* [WORK INSTRUCTIONS]: All that should come back is the lines of the data below from the one containing "-- ==== Sys2Proof/Machine/Ops.lean" to the one containing "to a core. -/", inclusive, exactly as they stand.

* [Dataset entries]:
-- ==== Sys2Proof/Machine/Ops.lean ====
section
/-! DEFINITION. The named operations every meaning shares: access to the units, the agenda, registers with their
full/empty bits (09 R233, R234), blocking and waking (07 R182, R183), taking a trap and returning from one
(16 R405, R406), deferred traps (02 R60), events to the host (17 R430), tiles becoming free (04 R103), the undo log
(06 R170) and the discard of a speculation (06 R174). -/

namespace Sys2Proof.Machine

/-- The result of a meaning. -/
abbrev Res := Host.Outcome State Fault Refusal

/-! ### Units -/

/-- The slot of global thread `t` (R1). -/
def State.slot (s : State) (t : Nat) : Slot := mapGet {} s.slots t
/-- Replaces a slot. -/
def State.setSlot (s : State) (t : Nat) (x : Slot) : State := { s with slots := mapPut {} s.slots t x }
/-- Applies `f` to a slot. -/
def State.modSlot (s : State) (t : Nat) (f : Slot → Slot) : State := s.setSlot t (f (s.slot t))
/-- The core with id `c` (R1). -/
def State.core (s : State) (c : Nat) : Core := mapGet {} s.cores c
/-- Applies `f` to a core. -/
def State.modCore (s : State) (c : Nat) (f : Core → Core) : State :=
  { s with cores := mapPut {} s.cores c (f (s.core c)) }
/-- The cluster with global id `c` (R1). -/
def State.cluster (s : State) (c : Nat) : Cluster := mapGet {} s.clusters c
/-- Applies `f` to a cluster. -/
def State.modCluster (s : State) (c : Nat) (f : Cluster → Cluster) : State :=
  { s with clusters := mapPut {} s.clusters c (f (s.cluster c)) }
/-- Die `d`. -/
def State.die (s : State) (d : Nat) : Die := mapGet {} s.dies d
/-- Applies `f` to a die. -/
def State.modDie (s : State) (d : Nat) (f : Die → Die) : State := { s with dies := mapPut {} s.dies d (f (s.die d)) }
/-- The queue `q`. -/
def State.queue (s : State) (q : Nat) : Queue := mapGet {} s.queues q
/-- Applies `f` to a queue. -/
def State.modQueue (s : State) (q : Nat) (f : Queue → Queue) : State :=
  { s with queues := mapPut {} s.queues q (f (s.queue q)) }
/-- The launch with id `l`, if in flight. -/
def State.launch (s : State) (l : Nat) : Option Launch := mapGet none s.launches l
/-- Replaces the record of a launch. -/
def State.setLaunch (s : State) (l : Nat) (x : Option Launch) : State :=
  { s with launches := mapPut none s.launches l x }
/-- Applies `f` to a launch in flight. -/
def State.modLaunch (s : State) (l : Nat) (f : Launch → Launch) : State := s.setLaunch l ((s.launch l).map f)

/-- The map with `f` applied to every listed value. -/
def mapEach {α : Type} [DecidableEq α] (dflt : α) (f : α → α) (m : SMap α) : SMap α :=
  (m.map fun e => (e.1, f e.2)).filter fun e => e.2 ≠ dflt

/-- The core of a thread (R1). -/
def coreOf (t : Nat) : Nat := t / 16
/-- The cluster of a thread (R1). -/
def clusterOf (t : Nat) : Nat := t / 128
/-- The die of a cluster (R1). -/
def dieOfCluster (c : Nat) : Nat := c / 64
--
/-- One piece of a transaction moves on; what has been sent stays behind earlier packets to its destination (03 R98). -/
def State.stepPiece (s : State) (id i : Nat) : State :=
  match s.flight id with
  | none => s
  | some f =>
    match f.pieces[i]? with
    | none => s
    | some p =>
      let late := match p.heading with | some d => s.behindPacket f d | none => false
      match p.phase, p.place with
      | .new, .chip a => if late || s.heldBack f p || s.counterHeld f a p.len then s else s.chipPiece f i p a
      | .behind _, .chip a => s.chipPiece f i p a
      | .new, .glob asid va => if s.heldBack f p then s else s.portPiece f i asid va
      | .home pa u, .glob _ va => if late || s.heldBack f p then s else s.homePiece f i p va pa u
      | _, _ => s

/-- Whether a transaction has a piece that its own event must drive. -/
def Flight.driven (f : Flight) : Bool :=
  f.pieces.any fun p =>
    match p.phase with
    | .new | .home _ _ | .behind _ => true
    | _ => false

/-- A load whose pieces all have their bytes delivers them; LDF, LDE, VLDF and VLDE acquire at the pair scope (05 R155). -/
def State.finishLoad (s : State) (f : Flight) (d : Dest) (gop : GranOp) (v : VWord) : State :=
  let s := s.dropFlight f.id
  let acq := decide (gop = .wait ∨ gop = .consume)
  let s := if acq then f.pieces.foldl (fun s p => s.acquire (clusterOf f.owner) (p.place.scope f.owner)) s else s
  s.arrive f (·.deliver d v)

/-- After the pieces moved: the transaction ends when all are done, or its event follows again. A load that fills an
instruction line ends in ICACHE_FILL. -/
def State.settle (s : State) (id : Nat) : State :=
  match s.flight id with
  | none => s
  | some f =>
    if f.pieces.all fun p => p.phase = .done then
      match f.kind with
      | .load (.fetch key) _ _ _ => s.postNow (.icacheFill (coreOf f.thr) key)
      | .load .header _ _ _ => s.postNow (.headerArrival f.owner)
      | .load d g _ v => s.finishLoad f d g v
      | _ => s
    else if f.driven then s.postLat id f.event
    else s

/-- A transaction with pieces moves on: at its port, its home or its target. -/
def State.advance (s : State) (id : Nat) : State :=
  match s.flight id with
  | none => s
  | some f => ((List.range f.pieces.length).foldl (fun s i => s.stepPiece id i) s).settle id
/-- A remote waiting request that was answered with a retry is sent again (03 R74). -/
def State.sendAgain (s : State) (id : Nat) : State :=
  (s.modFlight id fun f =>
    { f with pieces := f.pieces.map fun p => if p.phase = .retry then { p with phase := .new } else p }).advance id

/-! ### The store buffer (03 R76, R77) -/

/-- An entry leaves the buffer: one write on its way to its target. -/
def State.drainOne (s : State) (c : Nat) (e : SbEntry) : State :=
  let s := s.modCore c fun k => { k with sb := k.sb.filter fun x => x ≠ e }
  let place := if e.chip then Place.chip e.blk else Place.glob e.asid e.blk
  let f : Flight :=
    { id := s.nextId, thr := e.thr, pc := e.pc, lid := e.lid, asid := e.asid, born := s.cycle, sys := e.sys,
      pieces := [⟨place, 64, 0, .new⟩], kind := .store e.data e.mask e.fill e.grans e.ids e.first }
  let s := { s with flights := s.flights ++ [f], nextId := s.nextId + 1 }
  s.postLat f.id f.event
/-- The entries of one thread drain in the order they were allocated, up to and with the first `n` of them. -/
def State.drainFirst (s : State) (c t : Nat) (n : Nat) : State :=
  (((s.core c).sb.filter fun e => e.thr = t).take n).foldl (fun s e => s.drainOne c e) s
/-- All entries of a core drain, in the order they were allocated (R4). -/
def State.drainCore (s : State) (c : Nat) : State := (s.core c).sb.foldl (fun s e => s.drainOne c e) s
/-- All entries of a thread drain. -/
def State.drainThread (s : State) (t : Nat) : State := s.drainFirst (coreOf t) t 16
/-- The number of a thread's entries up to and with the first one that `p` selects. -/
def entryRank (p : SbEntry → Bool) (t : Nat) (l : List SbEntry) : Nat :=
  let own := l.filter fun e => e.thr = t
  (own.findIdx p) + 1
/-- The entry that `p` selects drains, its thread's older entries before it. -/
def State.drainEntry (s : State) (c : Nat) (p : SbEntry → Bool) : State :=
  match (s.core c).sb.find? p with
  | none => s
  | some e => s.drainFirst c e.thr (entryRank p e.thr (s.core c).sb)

* [SOLVED EXERCISE]:
-- ==== Sys2Proof/Machine/Ops.lean ====
section
/-! DEFINITION. The named operations every meaning shares: access to the units, the agenda, registers with their
full/empty bits (09 R233, R234), blocking and waking (07 R182, R183), taking a trap and returning from one
(16 R405, R406), deferred traps (02 R60), events to the host (17 R430), tiles becoming free (04 R103), the undo log
(06 R170) and the discard of a speculation (06 R174). -/

namespace Sys2Proof.Machine

/-- The result of a meaning. -/
abbrev Res := Host.Outcome State Fault Refusal

/-! ### Units -/

/-- The slot of global thread `t` (R1). -/
def State.slot (s : State) (t : Nat) : Slot := mapGet {} s.slots t
/-- Replaces a slot. -/
def State.setSlot (s : State) (t : Nat) (x : Slot) : State := { s with slots := mapPut {} s.slots t x }
/-- Applies `f` to a slot. -/
def State.modSlot (s : State) (t : Nat) (f : Slot → Slot) : State := s.setSlot t (f (s.slot t))
/-- The core with id `c` (R1). -/
def State.core (s : State) (c : Nat) : Core := mapGet {} s.cores c
/-- Applies `f` to a core. -/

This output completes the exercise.